You could extend the argument that an itinerant childhood prepares you for life in a band even further. The Clash’s Joe Strummer, for example, travelled widely as a child, following his father’s Foreign Office postings. Equally, he attributed much of his character to his reaction against the authority figures of his childhood, which may be another reason why preachers’ children head into the rebellious life of a musician. Mind you, not all preachers appear to be the sober, clean-cut authority figures you might imagine. Take, for example, Joe Simpson’s not very clerical language when describing his daughter Jessica’s attributes: “Jessica never tries to be sexy. She just is sexy. If you put her in a T-shirt or you put her in a bustier, she’s sexy in both. She’s got double-Ds! You can’t cover those suckers up!” Er, more tea, vicar?
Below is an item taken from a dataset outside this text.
-- ==== Sys2Proof/Machine/Dispatch.lean ====
section
/-! DEFINITION. The dispatch table: one arm for every command of spec/opcode_table.json. -/

namespace Sys2Proof.Machine

open Sys2Proof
The Followill boys’ father left the ministry after he was divorced, a big event in his children’s lives. As Nathan has said: “We realised that our dad, the greatest man we ever knew, was only human. And so are we. People are gonna f*** up. They’re gonna want to experiment with drugs, have premarital sex ... ”
Not the Jonas boys, though. They wear “purity rings”, underlining their vow to stay chaste until they’re married. Yet if your route to musical fame is via the Disney organisation, perhaps what you want to inherit from a preacher father is discipline and a Protestant work ethic. Certainly this will have helped Nick Jonas through a gruelling childhood schedule of appearances in stage musicals on top of a full day at school, and through the challenge of living with diabetes.
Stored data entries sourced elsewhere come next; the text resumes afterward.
-- ==== Sys2Proof/Certificates/Slice0/Obligations.lean ====
section
/-! DEFINITION. The statements about the model, for the provers. -/

open Sys2Proof Sys2Proof.Machine

/-- For every command and state, a step of a state with that command at the front of its queue is the command's effect
on the state with the queue's rest. -/
def Obligations.StepRunsFront : Prop :=
  ∀ (s : State) (c : Instr) (rest : List Instr), s.pending = c :: rest →
    step s = exec c { s with pending := rest }

/-- With no command waiting a step advances the time base by 1 ns; rack time counts by one while it runs without a slew
and stands while it does not run; where no vault holds an access and no remote message waits, nothing but the time
base, rack time and the check-value channels changes. That an idle step is one nanosecond is the model's choice
(assumption 1). -/
def Obligations.IdleStep : Prop :=
  ∀ s : State, s.pending = [] →
    ∃ t : State, step s = .next t ∧ t.now = s.now + 1
      ∧ (s.time.running = true → s.time.slew = 0 → t.time = { s.time with now := s.time.now + 1 })
      ∧ (s.time.running = false → t.time = s.time)
      ∧ ((∀ e ∈ s.mem.vaults, e.2.held = [] ∧ e.2.back = []) → s.links.parked = [] → Only [.now, .time, .cv] s t)

/-- Whatever the command and the state, where a command answers a next state the time base and the queue are as they
were: a command takes no time of its own and submits no other command. -/
def Obligations.CommandsKeepTimeAndQueue : Prop :=
  ∀ (i : Instr) (s t : State), exec i s = .next t → t.now = s.now ∧ t.pending = s.pending

/-- No command of the table stops the block: in every state every command answers a next state, with its effect, its
rejection or, where its condition does not hold, none. That an event whose condition does not hold leaves the state
is the model's choice (assumption 2). -/
def Obligations.EveryCommandAnswers : Prop :=
  ∀ (i : Instr) (s : State), ∃ t : State, exec i s = .next t

/-- State.reset meets the ownership invariant: OWN_VALID is 0 and the phase is 0, with an empty queue. -/
def Obligations.ResetOwnership : Prop :=
  State.reset.ownOk ∧ State.reset.own.valid = false ∧ State.reset.own.phase = .opened ∧ State.reset.own.epoch = 0
    ∧ State.reset.pending = []

/-- For every state in which OWN_VALID is set exactly in the phases owned and handover offered, and every step from it,
the next state is such a state again. -/
def Obligations.OwnershipKept : Prop :=
  ∀ s t : State, s.ownOk → step s = .next t → t.ownOk

/-- In every step the serial numbers, the variant fuses, the half and the fused defect list stay as they are, blown
commit fuses do not become fewer and a blown revocation fuse stays blown. -/
def Obligations.FusesKept : Prop :=
  ∀ s t : State, step s = .next t → s.fuses.keep t.fuses

/-- When the command just admitted from a slot ends with an ending, one record is formed after those that wait, with the
command's tag, the slot's MB_HOST_TAG, the ending's status and result and the rack time, and no admitted command
holds the tag any more. -/
def Obligations.CommandEndsWithRecord : Prop :=
  ∀ (s u : State) (code : Nat) (c : Fin 4) (k : Fin 1024) (a : Adm) (e : Ending), s.admission code c k = some (u, a) →
    ∃ r : Rec, (a.finish u e).warden.records = u.warden.records ++ [r] ∧ r.tag = some a.tag ∧ r.hostTag = mbHostTag a.b
      ∧ r.status = e.status ∧ r.result = e.result ∧ r.time = u.time.now ∧ (a.finish u e).cmd a.tag = none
Even if Kings of Leon have - famously - been somewhat less clean-living, they appear not to have lost their faith. There’s a lyric on their new album that says “Jesus don’t love me”, and Caleb has admitted to the NME that “when it was played back to me and I heard the line ... my eyes welled up with tears. It was the worst thing that I could imagine”.
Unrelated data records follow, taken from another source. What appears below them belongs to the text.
-- ==== Sys2Proof/Laws/Frames1.lean ====
section
/-! SUPPORT. Which parts of the state each operation and each meaning of Machine/Ops.lean to Machine/Orders.lean can change, one
lemma each. -/

namespace Sys2Proof.Machine

open Sys2Proof

/-! ## Machine/Ops.lean -/

theorem State.draw_only (s : State) :
    Only [.free] s (State.draw s).2 := by
  unfold State.draw
  iterate 24 all_goals try (first
    | with_reducible exact Only.refl
    | with_reducible assumption
    | decide
    | dsimp only [id]
    | simp only [OnlyMk.mark]
    | ((with_reducible refine OnlyMk.of ?_ ?_); rotate_left; focus (intro p hp; cases p <;> first | exact absurd (by decide) hp | rfl | exact ⟨rfl, rfl⟩)))

theorem State.draw_only' {s : State} {r0 : _} {t0 : State} (hq : State.draw s = (r0, t0)) :
    Only [.free] s t0 := by
  have gq := State.draw_only s
  rw [hq] at gq
  exact gq

theorem State.drawMany_only (s : State) : Only [.free] s (State.drawMany s).2 :=
  ⟨fun p hp => by cases p <;> first | exact absurd (by decide) hp | rfl | exact ⟨rfl, rfl⟩⟩

theorem State.drawMany_only' {s : State} {r0 : _} {t0 : State} (hq : State.drawMany s = (r0, t0)) : Only [.free] s t0 := by
  have gq := State.drawMany_only s
  rw [hq] at gq
  exact gq

theorem State.drawIf_only {c : Prop} [Decidable c] {s t : State} {f g : Nat → Nat}
    (hq : (if c then (f, s) else s.drawMany) = (g, t)) : Only [.free] s t := by
  split at hq
  · injection hq with _ hq
    exact hq ▸ Only.refl
  · exact State.drawMany_only' hq

theorem State.setPort_only (s : State) (p : Nat) (f : HostPort → HostPort) :
    Only [.ports] s (State.setPort s p f) := by
  unfold State.setPort
  iterate 24 all_goals try (first
    | with_reducible exact Only.refl
    | with_reducible assumption
    | decide
    | dsimp only [id]
    | simp only [OnlyMk.mark]
    | ((with_reducible refine OnlyMk.of ?_ ?_); rotate_left; focus (intro p hp; cases p <;> first | exact absurd (by decide) hp | rfl | exact ⟨rfl, rfl⟩)))

theorem State.setIntake_only (s : State) (c : Nat) (f : Intake → Intake) :
    Only [.intakes] s (State.setIntake s c f) := by
  unfold State.setIntake
  iterate 24 all_goals try (first
    | with_reducible exact Only.refl
    | with_reducible assumption
    | decide
    | dsimp only [id]
    | simp only [OnlyMk.mark]
    | ((with_reducible refine OnlyMk.of ?_ ?_); rotate_left; focus (intro p hp; cases p <;> first | exact absurd (by decide) hp | rfl | exact ⟨rfl, rfl⟩)))

theorem State.setVault_only (s : State) (p : Nat) (f : Vault → Vault) :
    Only [.mem] s (State.setVault s p f) := by
  unfold State.setVault
  iterate 24 all_goals try (first
    | with_reducible exact Only.refl
    | with_reducible assumption
    | decide
    | dsimp only [id]
    | simp only [OnlyMk.mark]
    | ((with_reducible refine OnlyMk.of ?_ ?_); rotate_left; focus (intro p hp; cases p <;> first | exact absurd (by decide) hp | rfl | exact ⟨rfl, rfl⟩)))

theorem State.setCore_only (s : State) (p : Nat) (f : Core → Core) :
    Only [.cores] s (State.setCore s p f) := by
  unfold State.setCore
  iterate 24 all_goals try (first
    | with_reducible exact Only.refl
    | with_reducible assumption
    | decide
    | dsimp only [id]
    | simp only [OnlyMk.mark]
    | ((with_reducible refine OnlyMk.of ?_ ?_); rotate_left; focus (intro p hp; cases p <;> first | exact absurd (by decide) hp | rfl | exact ⟨rfl, rfl⟩)))

theorem State.setSl_only (s : State) (n : Nat) (f : SlPort → SlPort) :
    Only [.links] s (State.setSl s n f) := by
  unfold State.setSl
  iterate 24 all_goals try (first
    | with_reducible exact Only.refl
    | with_reducible assumption
    | decide
    | dsimp only [id]
    | simp only [OnlyMk.mark]
    | ((with_reducible refine OnlyMk.of ?_ ?_); rotate_left; focus (intro p hp; cases p <;> first | exact absurd (by decide) hp | rfl | exact ⟨rfl, rfl⟩)))

theorem State.setSeamMod_only (s : State) (m : Nat) (f : SeamMod → SeamMod) :
    Only [.seam] s (State.setSeamMod s m f) := by
  unfold State.setSeamMod
  iterate 24 all_goals try (first
    | with_reducible exact Only.refl
    | with_reducible assumption
    | decide
    | dsimp only [id]
    | simp only [OnlyMk.mark]
    | ((with_reducible refine OnlyMk.of ?_ ?_); rotate_left; focus (intro p hp; cases p <;> first | exact absurd (by decide) hp | rfl | exact ⟨rfl, rfl⟩)))

theorem State.setIc_only (s : State) (c : Nat) (f : Ic → Ic) :
    Only [.ics] s (State.setIc s c f) := by
  unfold State.setIc
  iterate 24 all_goals try (first
    | with_reducible exact Only.refl
    | with_reducible assumption
    | decide
    | dsimp only [id]
    | simp only [OnlyMk.mark]
    | ((with_reducible refine OnlyMk.of ?_ ?_); rotate_left; focus (intro p hp; cases p <;> first | exact absurd (by decide) hp | rfl | exact ⟨rfl, rfl⟩)))

theorem State.setSealed_only (s : State) (f : List SealedSlot → List SealedSlot) :
    Only [.sealed] s (State.setSealed s f) := by
  unfold State.setSealed
  iterate 24 all_goals try (first
    | with_reducible exact Only.refl
    | with_reducible assumption
    | decide
    | dsimp only [id]
    | with_reducible refine Only.setWarden ?_ ?_
    | simp only [OnlyMk.mark]
    | ((with_reducible refine OnlyMk.of ?_ ?_); rotate_left; focus (intro p hp; cases p <;> first | exact absurd (by decide) hp | rfl | exact ⟨rfl, rfl⟩)))

theorem State.setWdog_only (s : State) (c : Nat) (f : Wdog → Wdog) :
    Only [.wdogs] s (State.setWdog s c f) := by
  unfold State.setWdog
  iterate 24 all_goals try (first
    | with_reducible exact Only.refl
    | with_reducible assumption
    | decide
    | dsimp only [id]
    | simp only [OnlyMk.mark]
    | ((with_reducible refine OnlyMk.of ?_ ?_); rotate_left; focus (intro p hp; cases p <;> first | exact absurd (by decide) hp | rfl | exact ⟨rfl, rfl⟩)))

theorem State.setOwnPort_only (s : State) (c : Nat) (f : OwnPort → OwnPort) :
    Only [.ownPorts] s (State.setOwnPort s c f) := by
  unfold State.setOwnPort
  iterate 24 all_goals try (first
    | with_reducible exact Only.refl
    | with_reducible assumption
    | decide
    | dsimp only [id]
    | simp only [OnlyMk.mark]
    | ((with_reducible refine OnlyMk.of ?_ ?_); rotate_left; focus (intro p hp; cases p <;> first | exact absurd (by decide) hp | rfl | exact ⟨rfl, rfl⟩)))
The influence of the parental preacher casts its shadow in the unlikeliest places. The rap group Three 6 Mafia surprised many people when they won an Oscar in 2006 for their song It’s Hard out Here for a Pimp (causing the host, Jon Stewart, to note: “To recap, Three 6 Mafia 1, Martin Scorsese 0”), but they’ve caused more controversy because of alleged satanic imagery in their lyrics. Three 6 Mafia rapper Juicy J had a simple rebuttal to these claims: there was no way the group could be devil worshippers, because his father was a preacher, and if he started worshipping Satan, his dad would kill him.